§ Stored items
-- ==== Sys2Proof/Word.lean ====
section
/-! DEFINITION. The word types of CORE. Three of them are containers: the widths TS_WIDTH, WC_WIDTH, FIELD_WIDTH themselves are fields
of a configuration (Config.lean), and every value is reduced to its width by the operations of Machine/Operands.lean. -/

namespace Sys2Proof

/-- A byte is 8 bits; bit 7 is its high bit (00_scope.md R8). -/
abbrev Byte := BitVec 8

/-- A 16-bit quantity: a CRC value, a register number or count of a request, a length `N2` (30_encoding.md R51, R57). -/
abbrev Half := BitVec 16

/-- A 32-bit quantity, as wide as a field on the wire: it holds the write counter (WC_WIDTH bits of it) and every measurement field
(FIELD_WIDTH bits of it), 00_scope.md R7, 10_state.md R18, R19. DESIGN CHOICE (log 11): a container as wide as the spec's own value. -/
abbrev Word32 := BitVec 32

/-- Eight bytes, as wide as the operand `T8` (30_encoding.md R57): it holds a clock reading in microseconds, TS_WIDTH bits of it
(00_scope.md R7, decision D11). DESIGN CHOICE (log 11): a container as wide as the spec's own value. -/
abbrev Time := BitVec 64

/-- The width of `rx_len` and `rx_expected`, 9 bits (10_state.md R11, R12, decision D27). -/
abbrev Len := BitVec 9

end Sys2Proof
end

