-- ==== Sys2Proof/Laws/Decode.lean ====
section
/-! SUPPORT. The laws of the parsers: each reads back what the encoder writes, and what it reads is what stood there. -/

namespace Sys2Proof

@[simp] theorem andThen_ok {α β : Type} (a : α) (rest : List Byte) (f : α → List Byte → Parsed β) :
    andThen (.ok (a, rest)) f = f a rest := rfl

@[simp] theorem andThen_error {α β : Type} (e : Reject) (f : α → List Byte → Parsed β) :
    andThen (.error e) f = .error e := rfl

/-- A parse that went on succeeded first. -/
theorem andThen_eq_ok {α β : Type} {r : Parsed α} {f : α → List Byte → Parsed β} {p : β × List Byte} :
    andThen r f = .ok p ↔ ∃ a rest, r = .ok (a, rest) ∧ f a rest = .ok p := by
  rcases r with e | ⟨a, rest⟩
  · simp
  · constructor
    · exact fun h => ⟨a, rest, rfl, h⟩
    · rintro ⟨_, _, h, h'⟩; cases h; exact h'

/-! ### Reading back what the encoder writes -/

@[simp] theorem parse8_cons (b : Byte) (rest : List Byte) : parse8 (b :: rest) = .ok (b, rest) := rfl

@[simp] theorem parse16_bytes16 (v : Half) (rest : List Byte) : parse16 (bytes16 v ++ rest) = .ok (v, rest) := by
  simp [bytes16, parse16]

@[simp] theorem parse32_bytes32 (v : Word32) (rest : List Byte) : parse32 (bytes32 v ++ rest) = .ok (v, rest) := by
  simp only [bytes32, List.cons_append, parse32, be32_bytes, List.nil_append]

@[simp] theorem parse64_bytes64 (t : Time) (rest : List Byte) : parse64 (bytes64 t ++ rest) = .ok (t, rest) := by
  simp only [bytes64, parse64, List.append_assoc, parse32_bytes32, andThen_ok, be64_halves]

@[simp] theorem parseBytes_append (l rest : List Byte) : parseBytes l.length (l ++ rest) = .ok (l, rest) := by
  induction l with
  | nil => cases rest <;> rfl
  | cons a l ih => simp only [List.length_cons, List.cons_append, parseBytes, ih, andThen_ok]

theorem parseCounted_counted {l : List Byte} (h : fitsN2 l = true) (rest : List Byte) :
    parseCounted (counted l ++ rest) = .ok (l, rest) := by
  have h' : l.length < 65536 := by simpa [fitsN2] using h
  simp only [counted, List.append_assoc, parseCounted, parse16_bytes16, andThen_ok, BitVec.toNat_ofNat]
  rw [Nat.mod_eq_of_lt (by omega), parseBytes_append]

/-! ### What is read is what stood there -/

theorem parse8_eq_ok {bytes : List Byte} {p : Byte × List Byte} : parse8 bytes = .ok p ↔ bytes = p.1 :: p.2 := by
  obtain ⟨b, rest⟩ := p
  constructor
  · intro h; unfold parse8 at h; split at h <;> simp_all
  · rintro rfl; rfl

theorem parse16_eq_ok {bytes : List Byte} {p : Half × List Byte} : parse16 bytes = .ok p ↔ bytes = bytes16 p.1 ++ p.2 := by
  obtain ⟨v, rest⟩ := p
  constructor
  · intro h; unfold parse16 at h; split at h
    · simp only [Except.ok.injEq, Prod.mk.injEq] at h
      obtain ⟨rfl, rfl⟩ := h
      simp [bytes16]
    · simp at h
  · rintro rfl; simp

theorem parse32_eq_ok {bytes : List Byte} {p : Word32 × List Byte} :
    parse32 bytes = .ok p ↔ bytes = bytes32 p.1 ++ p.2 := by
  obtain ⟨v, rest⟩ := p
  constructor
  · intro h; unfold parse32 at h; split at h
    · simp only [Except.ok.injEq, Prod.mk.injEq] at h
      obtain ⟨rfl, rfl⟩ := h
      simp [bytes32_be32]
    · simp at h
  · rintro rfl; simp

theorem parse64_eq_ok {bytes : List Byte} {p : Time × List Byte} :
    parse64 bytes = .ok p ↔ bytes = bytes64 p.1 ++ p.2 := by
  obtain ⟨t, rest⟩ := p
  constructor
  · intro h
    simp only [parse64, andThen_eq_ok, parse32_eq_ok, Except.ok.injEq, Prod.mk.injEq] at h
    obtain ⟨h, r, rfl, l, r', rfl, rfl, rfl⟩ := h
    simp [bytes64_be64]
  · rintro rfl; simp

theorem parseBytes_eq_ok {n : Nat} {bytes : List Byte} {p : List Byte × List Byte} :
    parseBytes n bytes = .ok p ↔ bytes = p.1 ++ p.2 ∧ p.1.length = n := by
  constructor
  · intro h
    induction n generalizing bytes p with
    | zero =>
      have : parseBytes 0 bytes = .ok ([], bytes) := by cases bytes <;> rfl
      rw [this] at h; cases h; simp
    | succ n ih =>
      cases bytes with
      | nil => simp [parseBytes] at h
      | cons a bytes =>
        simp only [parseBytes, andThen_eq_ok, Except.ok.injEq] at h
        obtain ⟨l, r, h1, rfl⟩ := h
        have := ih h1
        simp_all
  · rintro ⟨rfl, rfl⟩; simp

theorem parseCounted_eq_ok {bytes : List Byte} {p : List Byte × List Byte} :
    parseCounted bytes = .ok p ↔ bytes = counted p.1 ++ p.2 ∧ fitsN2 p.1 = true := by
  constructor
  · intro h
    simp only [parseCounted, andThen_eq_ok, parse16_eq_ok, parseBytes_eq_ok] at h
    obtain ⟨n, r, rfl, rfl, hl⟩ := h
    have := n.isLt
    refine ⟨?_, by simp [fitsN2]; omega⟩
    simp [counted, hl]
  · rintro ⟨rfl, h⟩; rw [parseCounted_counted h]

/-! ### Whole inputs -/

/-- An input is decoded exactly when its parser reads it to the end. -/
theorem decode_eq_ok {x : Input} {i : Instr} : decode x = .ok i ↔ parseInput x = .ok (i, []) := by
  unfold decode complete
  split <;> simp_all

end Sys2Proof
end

* * *

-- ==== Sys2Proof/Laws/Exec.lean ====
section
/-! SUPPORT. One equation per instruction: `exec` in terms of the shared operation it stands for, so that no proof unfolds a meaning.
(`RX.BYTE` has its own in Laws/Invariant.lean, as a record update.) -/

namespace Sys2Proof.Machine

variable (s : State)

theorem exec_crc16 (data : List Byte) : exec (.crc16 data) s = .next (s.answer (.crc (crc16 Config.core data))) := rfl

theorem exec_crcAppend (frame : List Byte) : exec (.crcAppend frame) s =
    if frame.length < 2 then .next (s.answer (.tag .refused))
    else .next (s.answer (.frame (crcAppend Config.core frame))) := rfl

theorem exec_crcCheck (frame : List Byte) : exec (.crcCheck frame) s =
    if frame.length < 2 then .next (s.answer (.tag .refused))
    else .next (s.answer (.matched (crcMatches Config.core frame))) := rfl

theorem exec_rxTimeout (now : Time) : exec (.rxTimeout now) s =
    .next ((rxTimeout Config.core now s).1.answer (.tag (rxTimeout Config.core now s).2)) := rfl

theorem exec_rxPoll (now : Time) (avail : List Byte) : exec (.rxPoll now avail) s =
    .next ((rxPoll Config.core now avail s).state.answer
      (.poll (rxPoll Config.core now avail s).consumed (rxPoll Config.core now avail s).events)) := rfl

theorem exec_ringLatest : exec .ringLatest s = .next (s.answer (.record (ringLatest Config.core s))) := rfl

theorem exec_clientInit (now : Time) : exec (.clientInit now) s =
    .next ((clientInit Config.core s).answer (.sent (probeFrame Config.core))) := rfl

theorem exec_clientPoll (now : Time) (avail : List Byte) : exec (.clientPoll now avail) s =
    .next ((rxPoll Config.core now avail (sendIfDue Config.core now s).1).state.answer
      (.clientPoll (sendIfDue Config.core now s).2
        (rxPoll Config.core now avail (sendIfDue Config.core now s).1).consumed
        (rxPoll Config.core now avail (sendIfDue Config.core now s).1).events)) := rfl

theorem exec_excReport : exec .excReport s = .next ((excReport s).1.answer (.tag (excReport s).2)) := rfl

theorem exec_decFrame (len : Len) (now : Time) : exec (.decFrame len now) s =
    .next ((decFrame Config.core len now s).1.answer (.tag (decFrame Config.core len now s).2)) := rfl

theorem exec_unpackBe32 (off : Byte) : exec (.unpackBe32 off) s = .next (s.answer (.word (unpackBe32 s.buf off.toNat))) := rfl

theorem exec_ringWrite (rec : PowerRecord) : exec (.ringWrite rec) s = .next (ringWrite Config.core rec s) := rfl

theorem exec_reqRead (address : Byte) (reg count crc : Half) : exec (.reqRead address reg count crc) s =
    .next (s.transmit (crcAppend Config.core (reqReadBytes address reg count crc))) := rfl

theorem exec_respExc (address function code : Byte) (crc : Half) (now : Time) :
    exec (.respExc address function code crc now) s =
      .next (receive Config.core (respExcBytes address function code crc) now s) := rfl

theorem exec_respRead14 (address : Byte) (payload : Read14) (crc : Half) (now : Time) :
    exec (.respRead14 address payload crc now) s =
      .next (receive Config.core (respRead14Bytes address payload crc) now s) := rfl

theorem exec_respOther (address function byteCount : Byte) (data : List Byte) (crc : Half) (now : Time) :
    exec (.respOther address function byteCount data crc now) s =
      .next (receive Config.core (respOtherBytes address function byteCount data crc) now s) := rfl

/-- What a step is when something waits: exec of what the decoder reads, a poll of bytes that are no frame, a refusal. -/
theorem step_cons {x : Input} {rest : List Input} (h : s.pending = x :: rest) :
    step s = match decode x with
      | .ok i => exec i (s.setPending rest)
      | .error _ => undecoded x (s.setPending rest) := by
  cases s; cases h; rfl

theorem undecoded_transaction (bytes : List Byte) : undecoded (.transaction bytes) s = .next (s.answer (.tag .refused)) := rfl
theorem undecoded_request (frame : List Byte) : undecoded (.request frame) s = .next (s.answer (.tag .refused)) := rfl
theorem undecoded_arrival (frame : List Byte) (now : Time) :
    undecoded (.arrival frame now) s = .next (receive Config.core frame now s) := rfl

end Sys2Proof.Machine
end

...

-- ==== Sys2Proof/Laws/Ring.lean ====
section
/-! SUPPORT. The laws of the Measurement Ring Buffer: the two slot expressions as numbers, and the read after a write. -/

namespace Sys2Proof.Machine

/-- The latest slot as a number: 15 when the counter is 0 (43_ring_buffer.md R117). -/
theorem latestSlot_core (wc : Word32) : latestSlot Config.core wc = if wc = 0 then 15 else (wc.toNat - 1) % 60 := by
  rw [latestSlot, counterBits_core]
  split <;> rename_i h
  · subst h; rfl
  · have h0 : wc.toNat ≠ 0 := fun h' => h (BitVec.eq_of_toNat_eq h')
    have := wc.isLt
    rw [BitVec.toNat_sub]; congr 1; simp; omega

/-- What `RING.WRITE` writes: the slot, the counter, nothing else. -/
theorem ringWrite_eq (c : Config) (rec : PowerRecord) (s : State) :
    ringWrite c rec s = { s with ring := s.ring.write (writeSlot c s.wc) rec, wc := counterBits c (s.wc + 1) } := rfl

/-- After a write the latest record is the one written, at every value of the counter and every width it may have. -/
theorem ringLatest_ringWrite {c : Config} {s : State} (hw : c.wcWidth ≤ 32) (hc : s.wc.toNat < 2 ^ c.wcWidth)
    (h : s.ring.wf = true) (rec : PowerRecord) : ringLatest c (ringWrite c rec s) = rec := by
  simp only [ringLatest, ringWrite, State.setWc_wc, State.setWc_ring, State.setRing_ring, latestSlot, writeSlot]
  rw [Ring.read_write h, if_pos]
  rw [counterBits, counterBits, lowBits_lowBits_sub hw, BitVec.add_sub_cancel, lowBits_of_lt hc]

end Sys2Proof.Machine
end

§ Task statement
Look above for the line with "bytes16 p.1 ++ p.2 := by" and the line with "Time × List". Write out those two lines and all the lines between them, exactly, and no others.

§ Reply
theorem parse16_eq_ok {bytes : List Byte} {p : Half × List Byte} : parse16 bytes = .ok p ↔ bytes = bytes16 p.1 ++ p.2 := by
  obtain ⟨v, rest⟩ := p
  constructor
  · intro h; unfold parse16 at h; split at h
    · simp only [Except.ok.injEq, Prod.mk.injEq] at h
      obtain ⟨rfl, rfl⟩ := h
      simp [bytes16]
    · simp at h
  · rintro rfl; simp

theorem parse32_eq_ok {bytes : List Byte} {p : Word32 × List Byte} :
    parse32 bytes = .ok p ↔ bytes = bytes32 p.1 ++ p.2 := by
  obtain ⟨v, rest⟩ := p
  constructor
  · intro h; unfold parse32 at h; split at h
    · simp only [Except.ok.injEq, Prod.mk.injEq] at h
      obtain ⟨rfl, rfl⟩ := h
      simp [bytes32_be32]
    · simp at h
  · rintro rfl; simp

theorem parse64_eq_ok {bytes : List Byte} {p : Time × List Byte} :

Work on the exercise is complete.